═══ TASK INPUT ═══

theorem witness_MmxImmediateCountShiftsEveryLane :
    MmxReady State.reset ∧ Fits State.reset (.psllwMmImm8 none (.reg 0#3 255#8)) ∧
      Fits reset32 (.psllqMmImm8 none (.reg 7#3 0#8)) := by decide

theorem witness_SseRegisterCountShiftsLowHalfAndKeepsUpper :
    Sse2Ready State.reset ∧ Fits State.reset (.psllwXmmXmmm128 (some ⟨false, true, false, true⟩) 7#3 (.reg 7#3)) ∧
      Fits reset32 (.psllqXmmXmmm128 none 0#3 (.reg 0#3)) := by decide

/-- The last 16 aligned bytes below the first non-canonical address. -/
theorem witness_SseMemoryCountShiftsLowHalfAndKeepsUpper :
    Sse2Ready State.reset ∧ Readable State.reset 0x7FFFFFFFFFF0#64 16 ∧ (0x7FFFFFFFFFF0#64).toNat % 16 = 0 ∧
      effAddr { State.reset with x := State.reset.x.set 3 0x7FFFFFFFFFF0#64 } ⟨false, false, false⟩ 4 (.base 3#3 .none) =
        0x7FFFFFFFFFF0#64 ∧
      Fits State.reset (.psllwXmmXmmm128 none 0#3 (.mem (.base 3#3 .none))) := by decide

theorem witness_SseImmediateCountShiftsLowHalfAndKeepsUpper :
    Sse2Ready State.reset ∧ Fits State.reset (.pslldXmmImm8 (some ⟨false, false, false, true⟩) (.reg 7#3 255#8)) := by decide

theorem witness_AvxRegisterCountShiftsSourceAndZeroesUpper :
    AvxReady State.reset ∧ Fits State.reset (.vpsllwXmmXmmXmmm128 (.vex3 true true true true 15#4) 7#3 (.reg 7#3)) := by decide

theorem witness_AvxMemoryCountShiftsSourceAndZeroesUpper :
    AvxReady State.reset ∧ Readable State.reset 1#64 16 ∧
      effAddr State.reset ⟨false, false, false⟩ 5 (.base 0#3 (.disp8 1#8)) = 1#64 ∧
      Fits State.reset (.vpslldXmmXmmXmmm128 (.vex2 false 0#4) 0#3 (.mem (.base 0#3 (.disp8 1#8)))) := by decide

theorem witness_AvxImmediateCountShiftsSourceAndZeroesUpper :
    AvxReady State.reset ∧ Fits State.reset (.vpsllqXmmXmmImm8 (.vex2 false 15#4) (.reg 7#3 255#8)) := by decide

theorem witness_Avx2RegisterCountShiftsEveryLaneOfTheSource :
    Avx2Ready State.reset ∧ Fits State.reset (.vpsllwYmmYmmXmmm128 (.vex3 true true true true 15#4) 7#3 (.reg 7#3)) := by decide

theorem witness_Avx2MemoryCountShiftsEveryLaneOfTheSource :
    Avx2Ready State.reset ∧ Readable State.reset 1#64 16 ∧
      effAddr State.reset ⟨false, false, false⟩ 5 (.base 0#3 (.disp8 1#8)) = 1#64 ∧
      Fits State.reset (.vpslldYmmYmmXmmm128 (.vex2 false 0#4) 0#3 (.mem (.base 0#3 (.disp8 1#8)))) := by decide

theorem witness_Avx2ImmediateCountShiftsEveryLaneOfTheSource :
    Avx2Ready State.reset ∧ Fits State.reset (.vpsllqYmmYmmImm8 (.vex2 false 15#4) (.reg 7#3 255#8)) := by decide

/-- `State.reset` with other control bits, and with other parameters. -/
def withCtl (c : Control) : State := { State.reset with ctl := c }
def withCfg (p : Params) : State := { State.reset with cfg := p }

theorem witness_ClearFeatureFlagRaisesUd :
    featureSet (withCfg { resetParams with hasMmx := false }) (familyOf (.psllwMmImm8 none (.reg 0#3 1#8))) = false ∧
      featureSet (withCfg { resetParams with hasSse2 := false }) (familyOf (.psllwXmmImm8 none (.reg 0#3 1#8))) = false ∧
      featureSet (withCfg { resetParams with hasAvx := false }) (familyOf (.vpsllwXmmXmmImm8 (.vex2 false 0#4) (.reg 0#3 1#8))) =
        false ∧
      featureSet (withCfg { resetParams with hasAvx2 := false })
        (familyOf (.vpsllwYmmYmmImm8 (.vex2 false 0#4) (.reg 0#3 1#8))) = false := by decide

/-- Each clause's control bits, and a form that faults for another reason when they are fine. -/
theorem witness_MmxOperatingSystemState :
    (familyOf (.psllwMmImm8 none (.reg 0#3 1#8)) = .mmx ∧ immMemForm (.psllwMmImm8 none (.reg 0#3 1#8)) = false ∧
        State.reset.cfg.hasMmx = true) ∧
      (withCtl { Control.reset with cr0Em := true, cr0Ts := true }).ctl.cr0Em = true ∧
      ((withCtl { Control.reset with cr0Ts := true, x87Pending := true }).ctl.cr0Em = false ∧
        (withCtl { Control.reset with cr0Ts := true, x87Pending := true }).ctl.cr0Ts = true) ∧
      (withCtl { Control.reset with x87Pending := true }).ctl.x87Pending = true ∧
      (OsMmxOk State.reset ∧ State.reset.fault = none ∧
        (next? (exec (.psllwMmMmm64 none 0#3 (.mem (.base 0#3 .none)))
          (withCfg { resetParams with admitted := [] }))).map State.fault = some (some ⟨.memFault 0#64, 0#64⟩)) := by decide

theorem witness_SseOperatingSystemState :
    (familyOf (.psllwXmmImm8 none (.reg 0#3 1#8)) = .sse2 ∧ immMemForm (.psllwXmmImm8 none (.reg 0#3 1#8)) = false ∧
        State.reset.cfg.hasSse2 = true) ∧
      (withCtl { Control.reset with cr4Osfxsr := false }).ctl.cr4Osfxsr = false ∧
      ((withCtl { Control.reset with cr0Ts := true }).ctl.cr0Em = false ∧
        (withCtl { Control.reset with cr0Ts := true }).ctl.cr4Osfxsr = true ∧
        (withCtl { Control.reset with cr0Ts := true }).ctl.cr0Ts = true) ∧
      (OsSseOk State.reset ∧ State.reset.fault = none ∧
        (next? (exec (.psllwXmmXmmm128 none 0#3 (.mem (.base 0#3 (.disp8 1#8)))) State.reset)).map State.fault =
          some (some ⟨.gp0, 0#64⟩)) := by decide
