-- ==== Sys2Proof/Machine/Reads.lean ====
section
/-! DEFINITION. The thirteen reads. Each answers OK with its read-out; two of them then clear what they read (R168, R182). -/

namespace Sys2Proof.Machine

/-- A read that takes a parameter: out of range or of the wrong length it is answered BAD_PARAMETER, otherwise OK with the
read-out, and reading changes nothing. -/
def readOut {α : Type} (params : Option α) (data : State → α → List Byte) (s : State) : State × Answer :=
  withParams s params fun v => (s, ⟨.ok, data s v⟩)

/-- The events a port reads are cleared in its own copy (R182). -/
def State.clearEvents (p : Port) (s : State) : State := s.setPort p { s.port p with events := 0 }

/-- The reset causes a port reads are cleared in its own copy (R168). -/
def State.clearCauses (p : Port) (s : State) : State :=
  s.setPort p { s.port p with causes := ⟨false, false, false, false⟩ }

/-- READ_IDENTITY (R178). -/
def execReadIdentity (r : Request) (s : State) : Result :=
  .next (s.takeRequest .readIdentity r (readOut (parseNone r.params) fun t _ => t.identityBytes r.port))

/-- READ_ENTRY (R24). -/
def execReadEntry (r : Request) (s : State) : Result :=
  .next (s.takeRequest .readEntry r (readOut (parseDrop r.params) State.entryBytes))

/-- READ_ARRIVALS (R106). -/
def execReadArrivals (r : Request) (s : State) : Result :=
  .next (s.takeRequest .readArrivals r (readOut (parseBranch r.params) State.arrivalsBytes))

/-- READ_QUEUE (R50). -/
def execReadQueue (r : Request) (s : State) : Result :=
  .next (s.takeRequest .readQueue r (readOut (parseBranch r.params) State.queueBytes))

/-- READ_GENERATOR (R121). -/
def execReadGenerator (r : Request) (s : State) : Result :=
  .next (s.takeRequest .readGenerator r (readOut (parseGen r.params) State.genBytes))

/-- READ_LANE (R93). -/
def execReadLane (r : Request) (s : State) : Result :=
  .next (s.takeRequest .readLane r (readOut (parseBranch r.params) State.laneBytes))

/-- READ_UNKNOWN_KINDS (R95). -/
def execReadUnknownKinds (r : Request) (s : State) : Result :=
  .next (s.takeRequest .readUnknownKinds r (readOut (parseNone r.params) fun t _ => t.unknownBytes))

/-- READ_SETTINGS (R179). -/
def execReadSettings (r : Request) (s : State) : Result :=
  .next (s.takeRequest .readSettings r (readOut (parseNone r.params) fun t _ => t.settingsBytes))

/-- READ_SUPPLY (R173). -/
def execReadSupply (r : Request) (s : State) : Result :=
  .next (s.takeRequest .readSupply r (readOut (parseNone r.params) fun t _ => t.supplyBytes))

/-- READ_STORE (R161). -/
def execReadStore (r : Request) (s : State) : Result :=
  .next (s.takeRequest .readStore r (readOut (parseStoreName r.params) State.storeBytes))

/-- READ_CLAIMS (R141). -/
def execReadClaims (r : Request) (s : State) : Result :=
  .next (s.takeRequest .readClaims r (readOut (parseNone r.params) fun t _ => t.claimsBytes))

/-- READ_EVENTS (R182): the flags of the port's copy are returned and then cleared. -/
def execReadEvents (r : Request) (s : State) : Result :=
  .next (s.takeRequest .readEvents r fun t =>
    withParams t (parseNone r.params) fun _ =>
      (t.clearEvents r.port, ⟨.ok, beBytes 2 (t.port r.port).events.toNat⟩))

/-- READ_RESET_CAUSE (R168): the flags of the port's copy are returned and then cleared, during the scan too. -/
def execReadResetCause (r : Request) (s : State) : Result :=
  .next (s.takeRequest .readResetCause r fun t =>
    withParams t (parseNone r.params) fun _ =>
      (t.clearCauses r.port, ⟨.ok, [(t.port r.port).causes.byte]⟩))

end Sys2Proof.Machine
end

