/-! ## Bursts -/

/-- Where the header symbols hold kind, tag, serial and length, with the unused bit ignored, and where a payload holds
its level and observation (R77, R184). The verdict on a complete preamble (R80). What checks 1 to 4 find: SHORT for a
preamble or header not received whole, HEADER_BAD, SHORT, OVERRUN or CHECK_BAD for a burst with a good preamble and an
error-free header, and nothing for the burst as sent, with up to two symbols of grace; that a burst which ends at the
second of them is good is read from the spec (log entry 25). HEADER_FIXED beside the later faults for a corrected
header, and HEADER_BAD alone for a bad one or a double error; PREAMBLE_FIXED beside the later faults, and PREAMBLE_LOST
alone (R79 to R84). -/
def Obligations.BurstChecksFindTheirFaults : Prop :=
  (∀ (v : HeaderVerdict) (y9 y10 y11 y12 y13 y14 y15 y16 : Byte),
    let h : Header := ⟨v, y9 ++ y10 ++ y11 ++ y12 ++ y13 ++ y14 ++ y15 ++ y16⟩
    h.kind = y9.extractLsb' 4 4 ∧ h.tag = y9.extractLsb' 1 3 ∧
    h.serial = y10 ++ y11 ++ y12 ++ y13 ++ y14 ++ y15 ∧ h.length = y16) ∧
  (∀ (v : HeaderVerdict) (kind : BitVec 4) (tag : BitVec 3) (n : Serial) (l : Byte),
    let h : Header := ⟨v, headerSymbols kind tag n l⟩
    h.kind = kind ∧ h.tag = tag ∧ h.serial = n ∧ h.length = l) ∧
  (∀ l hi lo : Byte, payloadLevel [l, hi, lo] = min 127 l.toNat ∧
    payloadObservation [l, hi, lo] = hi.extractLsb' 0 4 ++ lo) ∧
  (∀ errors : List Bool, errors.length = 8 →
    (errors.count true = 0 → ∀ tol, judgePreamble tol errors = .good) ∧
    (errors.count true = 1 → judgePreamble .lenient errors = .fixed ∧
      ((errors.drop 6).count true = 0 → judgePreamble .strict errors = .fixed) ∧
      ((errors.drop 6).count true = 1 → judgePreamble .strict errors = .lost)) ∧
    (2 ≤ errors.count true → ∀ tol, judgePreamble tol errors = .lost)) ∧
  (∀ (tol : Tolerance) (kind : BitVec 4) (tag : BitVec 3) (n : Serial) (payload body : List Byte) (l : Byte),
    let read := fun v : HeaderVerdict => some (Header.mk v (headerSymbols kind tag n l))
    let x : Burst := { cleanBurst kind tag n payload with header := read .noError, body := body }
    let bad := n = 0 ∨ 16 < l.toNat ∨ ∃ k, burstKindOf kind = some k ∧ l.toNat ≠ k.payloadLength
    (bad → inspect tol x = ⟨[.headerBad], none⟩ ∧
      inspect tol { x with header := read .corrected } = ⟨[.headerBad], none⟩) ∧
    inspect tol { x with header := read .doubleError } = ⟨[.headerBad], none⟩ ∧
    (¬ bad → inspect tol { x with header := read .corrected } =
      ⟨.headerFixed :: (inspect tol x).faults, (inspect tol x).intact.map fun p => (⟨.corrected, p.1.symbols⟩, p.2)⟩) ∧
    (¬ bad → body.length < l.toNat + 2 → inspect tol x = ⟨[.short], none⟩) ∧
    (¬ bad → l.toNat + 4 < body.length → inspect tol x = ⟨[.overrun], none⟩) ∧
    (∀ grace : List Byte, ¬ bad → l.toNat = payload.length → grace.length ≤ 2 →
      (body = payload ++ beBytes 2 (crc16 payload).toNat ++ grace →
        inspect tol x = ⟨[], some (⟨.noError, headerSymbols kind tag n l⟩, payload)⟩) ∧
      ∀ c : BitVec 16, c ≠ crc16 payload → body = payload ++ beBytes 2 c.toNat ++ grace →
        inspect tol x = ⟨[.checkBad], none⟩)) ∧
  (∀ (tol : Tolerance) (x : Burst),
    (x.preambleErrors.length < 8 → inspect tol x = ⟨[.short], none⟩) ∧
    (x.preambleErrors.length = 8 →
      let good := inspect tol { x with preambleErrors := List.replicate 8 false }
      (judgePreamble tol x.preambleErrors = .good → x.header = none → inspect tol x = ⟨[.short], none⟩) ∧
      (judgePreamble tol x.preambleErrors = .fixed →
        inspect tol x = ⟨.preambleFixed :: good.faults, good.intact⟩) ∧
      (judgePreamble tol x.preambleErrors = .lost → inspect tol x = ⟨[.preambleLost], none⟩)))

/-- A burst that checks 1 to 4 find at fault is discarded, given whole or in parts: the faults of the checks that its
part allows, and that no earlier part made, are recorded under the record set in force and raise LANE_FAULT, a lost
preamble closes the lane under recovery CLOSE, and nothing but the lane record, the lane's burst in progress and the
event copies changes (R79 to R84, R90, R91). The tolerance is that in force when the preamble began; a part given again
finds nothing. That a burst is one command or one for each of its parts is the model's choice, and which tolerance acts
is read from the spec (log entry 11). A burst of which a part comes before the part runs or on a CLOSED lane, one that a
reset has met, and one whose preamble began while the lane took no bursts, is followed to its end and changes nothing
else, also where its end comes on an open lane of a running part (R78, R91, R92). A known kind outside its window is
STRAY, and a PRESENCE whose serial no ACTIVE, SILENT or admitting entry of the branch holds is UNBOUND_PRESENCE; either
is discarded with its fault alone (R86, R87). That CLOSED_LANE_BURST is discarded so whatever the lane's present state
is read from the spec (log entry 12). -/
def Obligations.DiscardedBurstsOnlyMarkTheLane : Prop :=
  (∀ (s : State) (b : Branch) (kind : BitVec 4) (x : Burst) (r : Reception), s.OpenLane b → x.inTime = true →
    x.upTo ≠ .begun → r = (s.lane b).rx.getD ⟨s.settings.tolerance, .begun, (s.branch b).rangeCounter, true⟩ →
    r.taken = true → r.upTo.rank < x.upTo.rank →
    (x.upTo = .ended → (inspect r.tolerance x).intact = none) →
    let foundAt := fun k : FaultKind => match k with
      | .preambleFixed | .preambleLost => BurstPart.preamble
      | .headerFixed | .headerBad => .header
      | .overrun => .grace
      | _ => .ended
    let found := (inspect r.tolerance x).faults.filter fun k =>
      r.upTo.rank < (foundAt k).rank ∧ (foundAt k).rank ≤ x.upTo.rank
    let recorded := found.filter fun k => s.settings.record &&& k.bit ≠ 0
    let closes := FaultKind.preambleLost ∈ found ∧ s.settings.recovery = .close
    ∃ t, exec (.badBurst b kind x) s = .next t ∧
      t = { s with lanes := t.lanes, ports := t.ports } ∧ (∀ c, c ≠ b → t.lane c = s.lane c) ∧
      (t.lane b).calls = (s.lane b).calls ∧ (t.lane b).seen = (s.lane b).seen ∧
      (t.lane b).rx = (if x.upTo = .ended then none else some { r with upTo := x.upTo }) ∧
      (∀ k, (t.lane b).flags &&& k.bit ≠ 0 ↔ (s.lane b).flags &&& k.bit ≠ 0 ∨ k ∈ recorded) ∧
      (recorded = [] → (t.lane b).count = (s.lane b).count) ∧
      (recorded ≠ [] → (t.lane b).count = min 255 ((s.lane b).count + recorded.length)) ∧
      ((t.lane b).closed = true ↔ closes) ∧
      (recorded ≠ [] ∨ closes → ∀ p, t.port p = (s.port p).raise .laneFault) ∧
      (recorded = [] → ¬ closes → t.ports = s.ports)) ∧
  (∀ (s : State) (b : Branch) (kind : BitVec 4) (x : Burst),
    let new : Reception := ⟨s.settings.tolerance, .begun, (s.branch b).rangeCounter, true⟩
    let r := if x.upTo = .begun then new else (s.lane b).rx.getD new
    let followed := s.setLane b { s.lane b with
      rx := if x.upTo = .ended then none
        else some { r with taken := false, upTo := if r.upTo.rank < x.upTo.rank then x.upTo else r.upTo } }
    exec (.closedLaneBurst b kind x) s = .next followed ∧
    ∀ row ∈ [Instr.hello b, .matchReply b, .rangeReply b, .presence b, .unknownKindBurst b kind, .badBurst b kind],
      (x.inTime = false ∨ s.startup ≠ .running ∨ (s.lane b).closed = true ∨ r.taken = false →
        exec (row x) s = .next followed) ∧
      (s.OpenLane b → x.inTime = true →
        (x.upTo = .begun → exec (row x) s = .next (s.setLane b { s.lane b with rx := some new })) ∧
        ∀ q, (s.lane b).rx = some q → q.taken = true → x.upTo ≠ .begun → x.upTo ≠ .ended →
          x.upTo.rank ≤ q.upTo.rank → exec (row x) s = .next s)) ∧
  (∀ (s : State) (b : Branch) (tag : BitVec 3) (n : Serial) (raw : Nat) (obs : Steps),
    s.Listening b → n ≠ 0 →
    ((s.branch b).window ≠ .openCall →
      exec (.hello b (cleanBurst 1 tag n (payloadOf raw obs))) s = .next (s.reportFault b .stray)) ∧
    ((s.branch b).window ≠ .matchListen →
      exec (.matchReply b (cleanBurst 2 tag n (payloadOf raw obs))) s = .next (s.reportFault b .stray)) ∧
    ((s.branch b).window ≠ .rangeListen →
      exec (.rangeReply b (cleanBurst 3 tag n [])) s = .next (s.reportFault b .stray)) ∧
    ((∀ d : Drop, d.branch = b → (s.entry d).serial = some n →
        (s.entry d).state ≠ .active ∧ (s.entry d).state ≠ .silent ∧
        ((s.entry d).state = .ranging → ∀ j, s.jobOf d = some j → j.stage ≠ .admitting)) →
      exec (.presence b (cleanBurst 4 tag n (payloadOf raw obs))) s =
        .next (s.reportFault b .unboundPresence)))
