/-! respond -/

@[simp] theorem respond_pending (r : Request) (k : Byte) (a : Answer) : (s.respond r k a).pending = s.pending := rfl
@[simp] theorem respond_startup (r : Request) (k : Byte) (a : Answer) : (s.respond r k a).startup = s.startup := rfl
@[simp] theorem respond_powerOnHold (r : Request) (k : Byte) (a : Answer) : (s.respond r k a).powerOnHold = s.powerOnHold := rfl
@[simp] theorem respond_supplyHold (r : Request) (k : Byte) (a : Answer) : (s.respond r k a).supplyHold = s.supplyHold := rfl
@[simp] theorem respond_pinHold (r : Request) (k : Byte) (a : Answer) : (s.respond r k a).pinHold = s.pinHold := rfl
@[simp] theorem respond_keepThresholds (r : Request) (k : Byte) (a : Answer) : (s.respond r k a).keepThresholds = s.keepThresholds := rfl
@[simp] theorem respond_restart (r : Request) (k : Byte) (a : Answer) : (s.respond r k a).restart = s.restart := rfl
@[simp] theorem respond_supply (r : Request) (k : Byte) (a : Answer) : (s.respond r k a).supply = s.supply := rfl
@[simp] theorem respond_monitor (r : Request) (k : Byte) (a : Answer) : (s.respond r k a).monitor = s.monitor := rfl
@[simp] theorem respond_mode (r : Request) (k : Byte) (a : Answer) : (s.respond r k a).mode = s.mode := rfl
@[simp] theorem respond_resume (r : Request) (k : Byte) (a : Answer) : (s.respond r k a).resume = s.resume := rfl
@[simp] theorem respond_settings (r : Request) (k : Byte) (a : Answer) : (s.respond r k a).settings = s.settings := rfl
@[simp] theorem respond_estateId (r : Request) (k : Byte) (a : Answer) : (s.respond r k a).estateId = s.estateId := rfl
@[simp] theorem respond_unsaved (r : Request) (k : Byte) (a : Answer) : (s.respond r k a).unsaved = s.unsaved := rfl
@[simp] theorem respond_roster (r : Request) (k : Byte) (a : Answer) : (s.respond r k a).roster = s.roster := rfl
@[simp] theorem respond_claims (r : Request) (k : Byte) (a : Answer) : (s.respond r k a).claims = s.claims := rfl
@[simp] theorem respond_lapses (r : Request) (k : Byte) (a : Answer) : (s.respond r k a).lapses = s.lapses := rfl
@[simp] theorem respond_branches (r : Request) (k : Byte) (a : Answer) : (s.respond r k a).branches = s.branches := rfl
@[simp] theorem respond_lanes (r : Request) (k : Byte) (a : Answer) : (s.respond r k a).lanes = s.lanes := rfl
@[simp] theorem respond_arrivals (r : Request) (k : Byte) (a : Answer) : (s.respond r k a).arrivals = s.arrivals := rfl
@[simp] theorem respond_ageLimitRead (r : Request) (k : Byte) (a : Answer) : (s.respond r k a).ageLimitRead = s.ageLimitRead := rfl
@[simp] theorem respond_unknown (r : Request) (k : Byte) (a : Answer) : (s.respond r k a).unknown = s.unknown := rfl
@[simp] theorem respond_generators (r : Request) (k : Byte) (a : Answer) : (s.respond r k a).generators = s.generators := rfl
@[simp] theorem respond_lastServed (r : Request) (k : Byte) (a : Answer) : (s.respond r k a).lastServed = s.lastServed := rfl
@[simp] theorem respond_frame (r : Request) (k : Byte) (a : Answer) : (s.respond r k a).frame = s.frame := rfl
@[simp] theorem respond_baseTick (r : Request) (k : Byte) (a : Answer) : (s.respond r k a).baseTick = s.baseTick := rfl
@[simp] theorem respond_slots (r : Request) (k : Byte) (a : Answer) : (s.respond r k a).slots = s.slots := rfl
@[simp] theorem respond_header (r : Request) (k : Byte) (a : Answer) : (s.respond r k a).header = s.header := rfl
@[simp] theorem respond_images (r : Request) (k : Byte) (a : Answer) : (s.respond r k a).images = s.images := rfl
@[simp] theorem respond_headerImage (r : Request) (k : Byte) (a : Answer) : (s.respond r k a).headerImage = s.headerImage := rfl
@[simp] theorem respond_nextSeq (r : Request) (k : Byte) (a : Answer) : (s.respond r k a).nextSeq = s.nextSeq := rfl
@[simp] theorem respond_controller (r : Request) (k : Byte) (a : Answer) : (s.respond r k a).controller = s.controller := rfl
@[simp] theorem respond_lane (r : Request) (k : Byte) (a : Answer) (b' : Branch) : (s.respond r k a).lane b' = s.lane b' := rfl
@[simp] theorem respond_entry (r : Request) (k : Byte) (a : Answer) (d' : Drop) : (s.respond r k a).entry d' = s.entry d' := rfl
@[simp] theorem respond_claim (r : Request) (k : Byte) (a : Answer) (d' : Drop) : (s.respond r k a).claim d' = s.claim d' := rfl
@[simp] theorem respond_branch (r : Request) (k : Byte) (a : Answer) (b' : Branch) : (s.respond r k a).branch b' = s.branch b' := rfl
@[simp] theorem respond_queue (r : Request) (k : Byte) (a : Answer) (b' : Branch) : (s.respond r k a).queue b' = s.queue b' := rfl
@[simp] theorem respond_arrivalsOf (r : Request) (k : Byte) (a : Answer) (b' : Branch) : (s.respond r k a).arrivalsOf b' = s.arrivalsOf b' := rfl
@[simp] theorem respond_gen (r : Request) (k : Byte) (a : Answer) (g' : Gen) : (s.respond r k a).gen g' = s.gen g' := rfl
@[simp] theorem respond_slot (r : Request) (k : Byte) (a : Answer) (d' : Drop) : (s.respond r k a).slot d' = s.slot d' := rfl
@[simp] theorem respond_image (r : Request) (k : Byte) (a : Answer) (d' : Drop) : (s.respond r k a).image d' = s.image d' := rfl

═══

# TASK TO COMPLETE
Please go line by line through the records above, copying each one that holds the string "Machine".

# ANSWER TO THE EXERCISE
-- ==== Sys2Proof/Machine/Reads.lean ====
namespace Sys2Proof.Machine
end Sys2Proof.Machine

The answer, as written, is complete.